* _WORK TO BE COMPLETED_
Go line by line through the listing below and copy those that hold "tieSource".

● ● ● ● ● ● ●

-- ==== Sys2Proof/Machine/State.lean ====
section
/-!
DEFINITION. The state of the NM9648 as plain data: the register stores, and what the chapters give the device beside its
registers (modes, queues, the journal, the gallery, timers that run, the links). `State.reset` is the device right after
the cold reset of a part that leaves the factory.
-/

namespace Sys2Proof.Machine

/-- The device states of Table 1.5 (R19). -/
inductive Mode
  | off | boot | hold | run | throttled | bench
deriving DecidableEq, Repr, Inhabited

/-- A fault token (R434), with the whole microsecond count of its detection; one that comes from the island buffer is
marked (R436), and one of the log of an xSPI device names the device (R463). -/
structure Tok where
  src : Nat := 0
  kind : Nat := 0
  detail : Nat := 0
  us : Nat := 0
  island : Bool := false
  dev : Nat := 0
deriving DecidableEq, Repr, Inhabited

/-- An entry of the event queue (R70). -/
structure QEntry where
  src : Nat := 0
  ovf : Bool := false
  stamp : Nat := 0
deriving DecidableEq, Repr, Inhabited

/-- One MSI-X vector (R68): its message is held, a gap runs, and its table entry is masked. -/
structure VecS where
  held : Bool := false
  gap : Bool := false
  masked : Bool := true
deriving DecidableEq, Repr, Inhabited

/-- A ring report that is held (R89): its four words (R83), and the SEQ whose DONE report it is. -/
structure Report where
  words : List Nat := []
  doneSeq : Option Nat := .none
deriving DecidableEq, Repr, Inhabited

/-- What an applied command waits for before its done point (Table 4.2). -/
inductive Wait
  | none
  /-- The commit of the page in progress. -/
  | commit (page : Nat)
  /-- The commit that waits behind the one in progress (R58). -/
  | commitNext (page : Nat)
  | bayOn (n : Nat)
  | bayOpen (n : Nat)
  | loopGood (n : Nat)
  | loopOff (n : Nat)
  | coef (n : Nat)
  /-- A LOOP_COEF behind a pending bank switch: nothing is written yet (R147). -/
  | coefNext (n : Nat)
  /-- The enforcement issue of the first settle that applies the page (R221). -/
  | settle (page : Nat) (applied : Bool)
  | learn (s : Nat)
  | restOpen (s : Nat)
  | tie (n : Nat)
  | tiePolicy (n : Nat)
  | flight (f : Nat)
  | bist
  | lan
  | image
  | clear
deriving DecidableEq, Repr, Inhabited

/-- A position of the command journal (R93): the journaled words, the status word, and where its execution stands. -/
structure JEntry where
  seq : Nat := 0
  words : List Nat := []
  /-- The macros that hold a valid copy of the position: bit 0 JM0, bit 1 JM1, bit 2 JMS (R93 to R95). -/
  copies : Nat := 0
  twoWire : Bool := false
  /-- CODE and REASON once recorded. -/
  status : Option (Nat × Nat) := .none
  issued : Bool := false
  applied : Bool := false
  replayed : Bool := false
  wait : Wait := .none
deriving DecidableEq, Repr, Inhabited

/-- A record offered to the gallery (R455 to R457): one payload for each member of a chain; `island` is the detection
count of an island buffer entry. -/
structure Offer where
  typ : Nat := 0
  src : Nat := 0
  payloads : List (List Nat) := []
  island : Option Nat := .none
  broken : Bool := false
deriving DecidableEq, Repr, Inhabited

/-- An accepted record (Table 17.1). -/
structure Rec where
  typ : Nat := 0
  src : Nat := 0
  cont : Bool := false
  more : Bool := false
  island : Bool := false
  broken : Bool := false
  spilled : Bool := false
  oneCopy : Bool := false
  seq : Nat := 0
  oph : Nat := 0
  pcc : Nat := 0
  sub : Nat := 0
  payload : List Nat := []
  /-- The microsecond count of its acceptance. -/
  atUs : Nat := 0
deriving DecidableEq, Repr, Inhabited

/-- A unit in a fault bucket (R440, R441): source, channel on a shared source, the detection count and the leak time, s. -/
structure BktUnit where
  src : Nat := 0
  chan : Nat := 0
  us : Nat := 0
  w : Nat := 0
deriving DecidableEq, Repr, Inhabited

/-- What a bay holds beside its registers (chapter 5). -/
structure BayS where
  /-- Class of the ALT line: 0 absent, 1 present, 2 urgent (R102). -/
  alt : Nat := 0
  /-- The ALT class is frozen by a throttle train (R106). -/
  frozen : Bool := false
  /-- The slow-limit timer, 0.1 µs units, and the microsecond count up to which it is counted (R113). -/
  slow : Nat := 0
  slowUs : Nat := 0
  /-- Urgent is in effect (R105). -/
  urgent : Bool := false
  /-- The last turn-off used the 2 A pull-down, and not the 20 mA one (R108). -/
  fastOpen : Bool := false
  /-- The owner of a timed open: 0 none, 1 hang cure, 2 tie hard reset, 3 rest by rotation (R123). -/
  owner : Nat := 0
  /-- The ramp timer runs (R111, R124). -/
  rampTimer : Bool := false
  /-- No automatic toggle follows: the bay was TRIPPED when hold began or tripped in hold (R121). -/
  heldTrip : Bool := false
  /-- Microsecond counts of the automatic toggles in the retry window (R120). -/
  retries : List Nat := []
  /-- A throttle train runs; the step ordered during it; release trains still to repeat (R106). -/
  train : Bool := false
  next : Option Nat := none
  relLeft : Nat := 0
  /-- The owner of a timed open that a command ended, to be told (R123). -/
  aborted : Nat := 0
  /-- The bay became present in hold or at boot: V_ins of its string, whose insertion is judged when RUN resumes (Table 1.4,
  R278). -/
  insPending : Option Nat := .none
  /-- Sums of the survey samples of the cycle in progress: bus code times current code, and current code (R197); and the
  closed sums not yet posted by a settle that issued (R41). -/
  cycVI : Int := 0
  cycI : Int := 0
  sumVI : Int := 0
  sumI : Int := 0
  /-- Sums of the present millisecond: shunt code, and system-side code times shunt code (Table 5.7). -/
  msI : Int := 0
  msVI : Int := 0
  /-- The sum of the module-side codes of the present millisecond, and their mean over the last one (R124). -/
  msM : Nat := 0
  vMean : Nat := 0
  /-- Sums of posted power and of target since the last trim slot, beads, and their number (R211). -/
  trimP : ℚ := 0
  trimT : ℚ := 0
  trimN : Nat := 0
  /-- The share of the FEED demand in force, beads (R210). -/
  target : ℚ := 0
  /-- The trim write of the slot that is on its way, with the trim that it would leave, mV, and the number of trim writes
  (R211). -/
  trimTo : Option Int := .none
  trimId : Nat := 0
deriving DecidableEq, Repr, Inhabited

● ● ● ● ● ● ●

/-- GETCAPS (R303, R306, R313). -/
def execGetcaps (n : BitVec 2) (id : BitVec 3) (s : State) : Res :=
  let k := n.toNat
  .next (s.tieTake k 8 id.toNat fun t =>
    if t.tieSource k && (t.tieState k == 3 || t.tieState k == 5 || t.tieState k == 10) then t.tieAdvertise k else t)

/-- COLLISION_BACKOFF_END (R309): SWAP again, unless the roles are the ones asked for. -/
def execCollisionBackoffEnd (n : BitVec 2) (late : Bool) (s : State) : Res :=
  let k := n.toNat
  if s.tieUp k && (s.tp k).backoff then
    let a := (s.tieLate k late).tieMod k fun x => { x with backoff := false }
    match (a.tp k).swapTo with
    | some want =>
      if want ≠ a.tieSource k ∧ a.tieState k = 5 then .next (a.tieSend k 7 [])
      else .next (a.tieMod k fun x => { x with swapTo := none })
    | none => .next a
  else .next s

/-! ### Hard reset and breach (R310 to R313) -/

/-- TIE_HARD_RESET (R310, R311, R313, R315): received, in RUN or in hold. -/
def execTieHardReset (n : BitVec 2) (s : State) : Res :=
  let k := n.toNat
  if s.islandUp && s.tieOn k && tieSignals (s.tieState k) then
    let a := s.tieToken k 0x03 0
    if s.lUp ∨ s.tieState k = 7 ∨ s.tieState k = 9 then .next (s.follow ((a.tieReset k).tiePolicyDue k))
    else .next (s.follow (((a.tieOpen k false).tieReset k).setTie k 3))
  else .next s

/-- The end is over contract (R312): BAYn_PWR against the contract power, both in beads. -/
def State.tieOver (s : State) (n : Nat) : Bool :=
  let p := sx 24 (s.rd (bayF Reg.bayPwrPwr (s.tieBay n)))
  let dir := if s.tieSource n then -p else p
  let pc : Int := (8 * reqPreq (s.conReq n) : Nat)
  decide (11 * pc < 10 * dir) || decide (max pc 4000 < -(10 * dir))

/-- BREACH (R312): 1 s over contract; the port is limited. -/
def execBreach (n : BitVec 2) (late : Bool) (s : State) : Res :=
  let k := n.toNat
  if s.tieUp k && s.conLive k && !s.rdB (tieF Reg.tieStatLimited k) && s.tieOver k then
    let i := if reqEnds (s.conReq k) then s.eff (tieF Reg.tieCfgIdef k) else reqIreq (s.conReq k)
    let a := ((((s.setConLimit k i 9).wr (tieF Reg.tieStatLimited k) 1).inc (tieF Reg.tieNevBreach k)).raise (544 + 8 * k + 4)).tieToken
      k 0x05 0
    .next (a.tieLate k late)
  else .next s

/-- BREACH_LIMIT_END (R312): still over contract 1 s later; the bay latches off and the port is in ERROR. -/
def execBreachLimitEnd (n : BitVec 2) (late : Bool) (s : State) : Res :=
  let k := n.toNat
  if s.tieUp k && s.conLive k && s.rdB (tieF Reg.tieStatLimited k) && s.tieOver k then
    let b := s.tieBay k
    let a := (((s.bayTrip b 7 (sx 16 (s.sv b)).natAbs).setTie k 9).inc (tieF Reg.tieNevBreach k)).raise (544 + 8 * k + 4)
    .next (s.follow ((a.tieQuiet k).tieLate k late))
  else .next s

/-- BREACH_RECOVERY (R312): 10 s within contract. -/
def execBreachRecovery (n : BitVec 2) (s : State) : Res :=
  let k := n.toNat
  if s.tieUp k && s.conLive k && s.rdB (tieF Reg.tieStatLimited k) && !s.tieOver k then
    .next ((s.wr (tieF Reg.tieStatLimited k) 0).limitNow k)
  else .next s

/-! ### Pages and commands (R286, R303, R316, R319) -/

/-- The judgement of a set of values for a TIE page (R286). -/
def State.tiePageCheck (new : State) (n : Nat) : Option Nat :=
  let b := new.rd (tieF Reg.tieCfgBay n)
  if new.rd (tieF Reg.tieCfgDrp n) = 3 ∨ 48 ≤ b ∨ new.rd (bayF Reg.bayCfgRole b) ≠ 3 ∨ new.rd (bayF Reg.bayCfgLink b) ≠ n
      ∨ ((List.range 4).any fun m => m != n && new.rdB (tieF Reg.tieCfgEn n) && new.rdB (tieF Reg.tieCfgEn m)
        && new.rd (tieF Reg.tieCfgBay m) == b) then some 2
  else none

● ● ● ● ● ● ●

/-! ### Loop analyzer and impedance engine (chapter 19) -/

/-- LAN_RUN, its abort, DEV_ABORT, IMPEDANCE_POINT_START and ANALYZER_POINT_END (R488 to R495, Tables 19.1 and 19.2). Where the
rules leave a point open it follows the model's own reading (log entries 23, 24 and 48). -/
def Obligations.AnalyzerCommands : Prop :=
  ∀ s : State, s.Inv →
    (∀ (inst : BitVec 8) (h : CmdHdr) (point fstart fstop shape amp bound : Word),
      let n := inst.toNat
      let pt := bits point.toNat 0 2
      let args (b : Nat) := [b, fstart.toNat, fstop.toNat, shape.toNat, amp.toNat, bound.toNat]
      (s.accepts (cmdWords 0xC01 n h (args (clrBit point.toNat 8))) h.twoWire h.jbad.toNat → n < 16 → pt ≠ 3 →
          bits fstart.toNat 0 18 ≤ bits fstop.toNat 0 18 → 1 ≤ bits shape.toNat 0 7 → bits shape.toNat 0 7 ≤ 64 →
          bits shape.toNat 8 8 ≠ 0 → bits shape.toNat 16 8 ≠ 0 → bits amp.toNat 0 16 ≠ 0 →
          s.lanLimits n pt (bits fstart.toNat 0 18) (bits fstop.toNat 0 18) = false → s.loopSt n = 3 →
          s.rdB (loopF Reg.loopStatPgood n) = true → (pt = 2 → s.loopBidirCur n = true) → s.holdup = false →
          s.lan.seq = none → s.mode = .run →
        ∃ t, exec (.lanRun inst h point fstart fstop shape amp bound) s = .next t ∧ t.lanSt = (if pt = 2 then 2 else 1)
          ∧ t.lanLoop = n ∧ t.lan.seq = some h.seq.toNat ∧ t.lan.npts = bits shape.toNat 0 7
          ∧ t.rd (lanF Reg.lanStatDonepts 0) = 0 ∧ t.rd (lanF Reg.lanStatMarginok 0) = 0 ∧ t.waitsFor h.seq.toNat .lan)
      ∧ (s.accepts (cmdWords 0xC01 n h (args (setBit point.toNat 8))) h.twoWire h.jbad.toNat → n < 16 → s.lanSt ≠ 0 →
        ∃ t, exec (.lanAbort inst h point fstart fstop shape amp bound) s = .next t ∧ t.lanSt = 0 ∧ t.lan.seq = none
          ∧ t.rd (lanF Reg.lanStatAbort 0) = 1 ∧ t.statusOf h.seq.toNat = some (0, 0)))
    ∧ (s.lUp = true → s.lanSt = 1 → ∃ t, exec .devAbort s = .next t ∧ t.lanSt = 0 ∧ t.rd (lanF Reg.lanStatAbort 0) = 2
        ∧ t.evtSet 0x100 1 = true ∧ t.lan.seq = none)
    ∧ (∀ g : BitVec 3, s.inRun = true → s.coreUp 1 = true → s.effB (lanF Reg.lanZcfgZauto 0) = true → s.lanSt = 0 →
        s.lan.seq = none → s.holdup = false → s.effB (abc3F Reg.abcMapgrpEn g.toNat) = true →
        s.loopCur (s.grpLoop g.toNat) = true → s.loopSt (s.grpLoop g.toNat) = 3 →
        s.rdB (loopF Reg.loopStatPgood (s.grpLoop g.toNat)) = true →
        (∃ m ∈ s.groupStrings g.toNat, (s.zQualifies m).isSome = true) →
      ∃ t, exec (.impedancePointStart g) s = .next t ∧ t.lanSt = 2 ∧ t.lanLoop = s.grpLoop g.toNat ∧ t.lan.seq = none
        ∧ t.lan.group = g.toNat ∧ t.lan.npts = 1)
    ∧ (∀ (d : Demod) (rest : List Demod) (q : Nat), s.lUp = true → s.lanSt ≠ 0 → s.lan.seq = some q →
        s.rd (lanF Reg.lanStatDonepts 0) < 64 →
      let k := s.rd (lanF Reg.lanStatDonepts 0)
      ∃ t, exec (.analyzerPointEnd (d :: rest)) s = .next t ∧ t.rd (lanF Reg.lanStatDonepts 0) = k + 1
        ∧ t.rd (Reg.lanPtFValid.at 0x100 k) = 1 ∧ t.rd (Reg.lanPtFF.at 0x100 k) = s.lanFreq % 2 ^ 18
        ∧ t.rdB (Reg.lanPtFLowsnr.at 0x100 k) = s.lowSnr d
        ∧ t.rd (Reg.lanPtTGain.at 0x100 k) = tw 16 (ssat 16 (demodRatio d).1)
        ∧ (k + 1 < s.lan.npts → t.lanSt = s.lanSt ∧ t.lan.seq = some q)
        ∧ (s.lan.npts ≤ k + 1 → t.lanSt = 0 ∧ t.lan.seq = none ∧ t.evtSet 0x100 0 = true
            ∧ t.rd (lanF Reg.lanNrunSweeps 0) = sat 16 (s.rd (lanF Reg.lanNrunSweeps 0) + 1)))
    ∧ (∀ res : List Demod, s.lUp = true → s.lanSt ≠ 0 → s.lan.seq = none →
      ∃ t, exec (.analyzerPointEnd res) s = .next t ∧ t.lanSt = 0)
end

● ● ● ● ● ● ●

* _SOLUTION TO THE PROBLEM_
    if t.tieSource k && (t.tieState k == 3 || t.tieState k == 5 || t.tieState k == 10) then t.tieAdvertise k else t)
      if want ≠ a.tieSource k ∧ a.tieState k = 5 then .next (a.tieSend k 7 [])
  let dir := if s.tieSource n then -p else p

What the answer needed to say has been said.